• Task goal
State the number of lines in the records beneath that hold the word "some", and add nothing.

** Data provided follows **

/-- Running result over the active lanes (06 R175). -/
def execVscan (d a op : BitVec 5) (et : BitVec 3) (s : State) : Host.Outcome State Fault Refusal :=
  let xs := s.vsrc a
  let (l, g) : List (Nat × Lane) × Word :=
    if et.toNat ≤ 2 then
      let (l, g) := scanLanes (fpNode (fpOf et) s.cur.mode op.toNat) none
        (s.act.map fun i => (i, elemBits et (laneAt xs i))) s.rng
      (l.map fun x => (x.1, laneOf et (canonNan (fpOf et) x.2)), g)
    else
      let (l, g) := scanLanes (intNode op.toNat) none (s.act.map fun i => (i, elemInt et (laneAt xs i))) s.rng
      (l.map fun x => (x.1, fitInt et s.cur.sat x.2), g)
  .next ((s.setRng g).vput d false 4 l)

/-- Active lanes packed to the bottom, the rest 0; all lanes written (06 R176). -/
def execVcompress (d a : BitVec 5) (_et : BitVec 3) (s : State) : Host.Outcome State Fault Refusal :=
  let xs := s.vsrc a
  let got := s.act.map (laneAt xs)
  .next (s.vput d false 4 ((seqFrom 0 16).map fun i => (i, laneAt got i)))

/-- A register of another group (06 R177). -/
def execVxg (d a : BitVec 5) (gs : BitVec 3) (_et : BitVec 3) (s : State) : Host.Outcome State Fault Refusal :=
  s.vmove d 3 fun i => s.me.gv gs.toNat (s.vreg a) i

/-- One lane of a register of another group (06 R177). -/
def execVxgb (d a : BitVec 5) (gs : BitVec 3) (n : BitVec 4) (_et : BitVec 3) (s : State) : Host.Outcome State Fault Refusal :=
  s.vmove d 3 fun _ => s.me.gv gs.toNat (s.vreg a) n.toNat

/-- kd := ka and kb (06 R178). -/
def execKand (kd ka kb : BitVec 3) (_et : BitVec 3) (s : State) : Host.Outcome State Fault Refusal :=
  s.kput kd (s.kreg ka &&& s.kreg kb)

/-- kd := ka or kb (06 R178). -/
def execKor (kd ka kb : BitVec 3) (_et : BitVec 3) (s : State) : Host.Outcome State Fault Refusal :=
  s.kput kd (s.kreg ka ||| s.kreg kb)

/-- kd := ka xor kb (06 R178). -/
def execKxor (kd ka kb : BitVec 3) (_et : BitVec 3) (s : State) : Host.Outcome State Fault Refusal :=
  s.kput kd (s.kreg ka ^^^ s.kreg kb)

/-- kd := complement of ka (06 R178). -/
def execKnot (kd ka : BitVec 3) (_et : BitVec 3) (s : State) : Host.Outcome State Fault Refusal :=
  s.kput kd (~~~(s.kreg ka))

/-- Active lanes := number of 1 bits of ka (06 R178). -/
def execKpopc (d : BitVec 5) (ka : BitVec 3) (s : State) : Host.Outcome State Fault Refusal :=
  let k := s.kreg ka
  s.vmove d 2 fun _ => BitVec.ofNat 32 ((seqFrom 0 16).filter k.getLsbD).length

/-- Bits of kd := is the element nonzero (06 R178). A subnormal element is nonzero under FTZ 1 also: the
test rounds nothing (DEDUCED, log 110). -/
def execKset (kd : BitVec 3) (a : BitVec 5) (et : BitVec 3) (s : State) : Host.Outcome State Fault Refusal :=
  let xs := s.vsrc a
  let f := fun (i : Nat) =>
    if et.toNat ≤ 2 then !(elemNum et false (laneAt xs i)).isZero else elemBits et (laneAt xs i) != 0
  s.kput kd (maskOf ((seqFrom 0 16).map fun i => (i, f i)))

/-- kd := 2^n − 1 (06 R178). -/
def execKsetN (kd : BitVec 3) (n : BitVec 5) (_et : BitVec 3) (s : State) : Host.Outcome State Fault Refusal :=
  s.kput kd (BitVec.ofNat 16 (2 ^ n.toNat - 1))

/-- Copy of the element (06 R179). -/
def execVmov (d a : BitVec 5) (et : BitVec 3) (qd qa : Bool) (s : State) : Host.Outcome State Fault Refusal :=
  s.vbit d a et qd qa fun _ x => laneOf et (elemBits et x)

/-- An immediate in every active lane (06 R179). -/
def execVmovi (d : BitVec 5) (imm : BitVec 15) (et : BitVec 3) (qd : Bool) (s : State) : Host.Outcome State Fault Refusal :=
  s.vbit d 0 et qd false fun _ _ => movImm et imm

** End of Data provided **
** Data provided follows **

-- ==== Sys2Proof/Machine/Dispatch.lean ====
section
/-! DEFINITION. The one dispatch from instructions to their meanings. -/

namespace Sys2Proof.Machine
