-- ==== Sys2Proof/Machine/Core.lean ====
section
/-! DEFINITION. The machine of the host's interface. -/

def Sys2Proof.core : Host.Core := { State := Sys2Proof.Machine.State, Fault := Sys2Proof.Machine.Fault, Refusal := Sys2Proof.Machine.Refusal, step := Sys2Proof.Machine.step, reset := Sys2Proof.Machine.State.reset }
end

** End of Data provided **
** Data provided follows **

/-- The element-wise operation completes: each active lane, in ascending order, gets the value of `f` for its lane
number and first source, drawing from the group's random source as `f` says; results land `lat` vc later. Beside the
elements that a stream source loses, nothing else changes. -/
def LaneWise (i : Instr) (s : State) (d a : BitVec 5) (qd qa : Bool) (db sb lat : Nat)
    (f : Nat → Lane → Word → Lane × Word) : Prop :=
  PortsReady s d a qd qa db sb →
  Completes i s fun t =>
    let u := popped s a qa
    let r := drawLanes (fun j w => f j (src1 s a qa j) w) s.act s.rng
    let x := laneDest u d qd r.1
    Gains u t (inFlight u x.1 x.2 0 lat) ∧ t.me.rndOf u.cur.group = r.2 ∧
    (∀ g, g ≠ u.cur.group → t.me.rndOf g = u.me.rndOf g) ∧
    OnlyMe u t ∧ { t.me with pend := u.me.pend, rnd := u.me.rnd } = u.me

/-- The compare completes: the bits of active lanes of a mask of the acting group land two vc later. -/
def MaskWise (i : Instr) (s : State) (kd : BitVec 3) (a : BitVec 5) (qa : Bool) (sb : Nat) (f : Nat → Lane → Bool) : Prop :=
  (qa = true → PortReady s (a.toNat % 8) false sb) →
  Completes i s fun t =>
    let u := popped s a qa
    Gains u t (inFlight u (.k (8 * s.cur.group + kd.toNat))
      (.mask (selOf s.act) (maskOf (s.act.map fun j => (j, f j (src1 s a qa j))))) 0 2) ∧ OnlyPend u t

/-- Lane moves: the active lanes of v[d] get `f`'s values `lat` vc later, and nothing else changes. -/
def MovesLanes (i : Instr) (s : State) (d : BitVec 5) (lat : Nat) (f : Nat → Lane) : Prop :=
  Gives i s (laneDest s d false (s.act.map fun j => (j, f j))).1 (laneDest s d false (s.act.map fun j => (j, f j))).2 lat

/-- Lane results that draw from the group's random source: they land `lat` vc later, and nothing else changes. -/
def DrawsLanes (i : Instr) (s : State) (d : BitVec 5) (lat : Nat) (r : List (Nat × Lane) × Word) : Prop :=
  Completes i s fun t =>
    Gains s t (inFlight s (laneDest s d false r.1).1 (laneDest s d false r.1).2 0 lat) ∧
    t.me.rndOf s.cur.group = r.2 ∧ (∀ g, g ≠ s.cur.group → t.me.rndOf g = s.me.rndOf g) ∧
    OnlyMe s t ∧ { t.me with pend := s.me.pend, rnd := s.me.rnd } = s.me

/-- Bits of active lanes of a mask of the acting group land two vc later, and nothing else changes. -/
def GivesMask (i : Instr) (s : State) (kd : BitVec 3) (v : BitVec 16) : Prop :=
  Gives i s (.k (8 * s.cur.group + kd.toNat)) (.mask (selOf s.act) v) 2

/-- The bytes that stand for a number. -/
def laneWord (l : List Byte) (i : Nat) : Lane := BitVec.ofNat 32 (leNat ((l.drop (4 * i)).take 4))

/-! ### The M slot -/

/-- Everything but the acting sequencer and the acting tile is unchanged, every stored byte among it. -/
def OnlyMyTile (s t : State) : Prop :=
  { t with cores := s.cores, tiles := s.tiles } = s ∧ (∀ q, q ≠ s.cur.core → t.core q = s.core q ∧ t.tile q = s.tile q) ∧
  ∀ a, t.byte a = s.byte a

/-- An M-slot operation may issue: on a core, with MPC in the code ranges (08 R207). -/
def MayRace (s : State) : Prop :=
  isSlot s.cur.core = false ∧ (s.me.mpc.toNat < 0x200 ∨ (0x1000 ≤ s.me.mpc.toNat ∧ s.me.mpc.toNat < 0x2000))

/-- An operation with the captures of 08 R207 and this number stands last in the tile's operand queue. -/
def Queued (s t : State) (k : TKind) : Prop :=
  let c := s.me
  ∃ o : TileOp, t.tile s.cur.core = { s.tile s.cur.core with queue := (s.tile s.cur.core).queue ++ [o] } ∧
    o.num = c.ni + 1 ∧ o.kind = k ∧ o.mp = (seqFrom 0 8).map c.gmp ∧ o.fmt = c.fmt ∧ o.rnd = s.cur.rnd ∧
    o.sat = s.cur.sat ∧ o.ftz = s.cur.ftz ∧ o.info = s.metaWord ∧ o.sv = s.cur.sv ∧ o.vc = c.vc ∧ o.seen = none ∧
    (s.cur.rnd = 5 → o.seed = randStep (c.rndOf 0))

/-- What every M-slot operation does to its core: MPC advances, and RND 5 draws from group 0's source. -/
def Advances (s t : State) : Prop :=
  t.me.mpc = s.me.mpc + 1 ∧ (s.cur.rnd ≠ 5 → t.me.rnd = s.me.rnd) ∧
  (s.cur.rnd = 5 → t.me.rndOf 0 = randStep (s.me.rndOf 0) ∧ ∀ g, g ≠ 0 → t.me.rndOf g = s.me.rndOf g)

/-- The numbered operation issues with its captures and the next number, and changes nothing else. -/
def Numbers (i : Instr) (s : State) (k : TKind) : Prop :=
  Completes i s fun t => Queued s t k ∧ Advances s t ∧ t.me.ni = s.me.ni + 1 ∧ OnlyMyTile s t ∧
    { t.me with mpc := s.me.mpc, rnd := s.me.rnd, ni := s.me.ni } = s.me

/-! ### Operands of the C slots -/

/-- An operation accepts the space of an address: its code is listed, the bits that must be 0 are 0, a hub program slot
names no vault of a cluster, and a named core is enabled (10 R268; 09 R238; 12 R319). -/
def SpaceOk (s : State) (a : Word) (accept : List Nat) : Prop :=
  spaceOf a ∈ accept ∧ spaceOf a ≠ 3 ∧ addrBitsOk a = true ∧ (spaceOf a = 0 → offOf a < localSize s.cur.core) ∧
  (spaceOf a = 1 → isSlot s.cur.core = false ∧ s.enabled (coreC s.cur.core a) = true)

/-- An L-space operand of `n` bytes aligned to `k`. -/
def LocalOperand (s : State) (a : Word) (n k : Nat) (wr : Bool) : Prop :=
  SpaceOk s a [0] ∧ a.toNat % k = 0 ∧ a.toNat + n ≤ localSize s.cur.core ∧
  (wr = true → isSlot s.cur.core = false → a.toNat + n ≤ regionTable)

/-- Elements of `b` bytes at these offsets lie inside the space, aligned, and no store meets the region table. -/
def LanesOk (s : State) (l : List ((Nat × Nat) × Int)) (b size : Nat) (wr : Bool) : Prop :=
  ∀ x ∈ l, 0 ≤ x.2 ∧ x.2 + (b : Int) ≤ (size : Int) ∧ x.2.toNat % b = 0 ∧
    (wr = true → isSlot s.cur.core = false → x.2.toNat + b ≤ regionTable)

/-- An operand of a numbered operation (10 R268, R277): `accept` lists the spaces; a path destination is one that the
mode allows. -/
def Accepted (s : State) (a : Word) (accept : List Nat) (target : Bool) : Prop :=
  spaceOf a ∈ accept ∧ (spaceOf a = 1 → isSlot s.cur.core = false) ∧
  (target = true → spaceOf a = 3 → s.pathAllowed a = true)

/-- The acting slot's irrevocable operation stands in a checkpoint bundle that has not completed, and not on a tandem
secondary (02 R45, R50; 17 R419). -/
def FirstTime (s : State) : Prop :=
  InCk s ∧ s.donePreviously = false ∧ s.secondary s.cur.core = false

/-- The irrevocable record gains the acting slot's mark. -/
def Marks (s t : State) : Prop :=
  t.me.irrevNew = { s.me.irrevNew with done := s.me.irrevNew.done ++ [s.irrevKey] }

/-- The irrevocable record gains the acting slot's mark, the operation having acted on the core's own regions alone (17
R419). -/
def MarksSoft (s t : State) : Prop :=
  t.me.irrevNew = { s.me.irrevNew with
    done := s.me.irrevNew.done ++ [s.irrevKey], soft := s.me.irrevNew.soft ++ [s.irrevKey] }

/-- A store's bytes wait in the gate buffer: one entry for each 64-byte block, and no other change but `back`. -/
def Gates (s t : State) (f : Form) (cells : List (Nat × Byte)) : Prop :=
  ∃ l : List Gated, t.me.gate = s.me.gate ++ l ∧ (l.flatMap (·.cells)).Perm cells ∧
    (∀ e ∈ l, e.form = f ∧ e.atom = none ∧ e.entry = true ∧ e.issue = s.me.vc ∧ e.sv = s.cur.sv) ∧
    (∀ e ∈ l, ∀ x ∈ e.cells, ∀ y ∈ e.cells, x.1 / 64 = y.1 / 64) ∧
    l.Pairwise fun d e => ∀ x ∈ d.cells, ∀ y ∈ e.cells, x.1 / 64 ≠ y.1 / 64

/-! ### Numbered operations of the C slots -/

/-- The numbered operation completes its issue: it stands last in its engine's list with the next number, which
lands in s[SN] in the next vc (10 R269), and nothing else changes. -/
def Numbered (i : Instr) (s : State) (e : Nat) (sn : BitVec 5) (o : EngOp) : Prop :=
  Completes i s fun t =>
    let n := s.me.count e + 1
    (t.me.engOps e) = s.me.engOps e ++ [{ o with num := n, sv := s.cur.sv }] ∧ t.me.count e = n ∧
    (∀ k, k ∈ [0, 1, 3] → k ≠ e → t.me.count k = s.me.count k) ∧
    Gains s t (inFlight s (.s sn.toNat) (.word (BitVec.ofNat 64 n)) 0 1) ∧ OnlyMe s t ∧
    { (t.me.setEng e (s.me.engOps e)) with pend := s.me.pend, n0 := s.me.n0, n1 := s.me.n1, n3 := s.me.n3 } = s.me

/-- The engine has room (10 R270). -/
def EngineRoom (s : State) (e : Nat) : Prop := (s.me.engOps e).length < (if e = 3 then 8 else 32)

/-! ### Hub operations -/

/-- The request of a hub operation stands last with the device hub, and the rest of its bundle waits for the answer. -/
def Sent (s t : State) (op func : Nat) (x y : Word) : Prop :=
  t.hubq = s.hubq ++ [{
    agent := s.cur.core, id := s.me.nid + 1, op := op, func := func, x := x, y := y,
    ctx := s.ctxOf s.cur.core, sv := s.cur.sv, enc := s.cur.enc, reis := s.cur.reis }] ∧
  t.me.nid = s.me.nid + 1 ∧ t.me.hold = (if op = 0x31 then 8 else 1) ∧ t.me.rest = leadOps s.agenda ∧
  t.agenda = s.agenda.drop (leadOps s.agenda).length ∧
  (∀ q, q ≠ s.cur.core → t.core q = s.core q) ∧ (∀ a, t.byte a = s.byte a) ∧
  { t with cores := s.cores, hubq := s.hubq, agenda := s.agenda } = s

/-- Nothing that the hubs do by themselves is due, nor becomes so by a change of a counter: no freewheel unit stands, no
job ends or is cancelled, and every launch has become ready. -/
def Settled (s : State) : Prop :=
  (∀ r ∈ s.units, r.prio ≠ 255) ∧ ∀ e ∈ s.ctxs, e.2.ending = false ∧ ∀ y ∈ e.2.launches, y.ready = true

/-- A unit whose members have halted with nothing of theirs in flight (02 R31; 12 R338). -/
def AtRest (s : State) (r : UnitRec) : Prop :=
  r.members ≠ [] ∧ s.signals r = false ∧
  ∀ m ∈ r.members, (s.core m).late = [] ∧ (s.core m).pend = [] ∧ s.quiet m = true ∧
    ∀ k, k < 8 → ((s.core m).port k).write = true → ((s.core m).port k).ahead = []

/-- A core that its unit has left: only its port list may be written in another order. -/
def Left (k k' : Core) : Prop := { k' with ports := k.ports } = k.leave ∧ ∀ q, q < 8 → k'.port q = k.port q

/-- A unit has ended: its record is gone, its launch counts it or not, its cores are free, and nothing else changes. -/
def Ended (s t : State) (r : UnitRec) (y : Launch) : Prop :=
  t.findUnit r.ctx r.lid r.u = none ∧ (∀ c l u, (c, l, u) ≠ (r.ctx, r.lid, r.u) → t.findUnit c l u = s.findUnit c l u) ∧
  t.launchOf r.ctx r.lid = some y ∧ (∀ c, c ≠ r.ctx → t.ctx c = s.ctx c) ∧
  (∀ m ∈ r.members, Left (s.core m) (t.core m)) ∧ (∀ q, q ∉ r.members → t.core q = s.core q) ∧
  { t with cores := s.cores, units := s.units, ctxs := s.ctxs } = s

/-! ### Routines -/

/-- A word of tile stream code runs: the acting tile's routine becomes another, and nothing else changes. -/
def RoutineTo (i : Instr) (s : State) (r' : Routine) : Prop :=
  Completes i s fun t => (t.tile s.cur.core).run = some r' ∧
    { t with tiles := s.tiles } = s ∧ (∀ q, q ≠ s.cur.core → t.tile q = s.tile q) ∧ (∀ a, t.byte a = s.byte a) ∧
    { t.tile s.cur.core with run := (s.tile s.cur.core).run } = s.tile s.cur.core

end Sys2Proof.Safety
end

** End of Data provided **

• Worked solution
2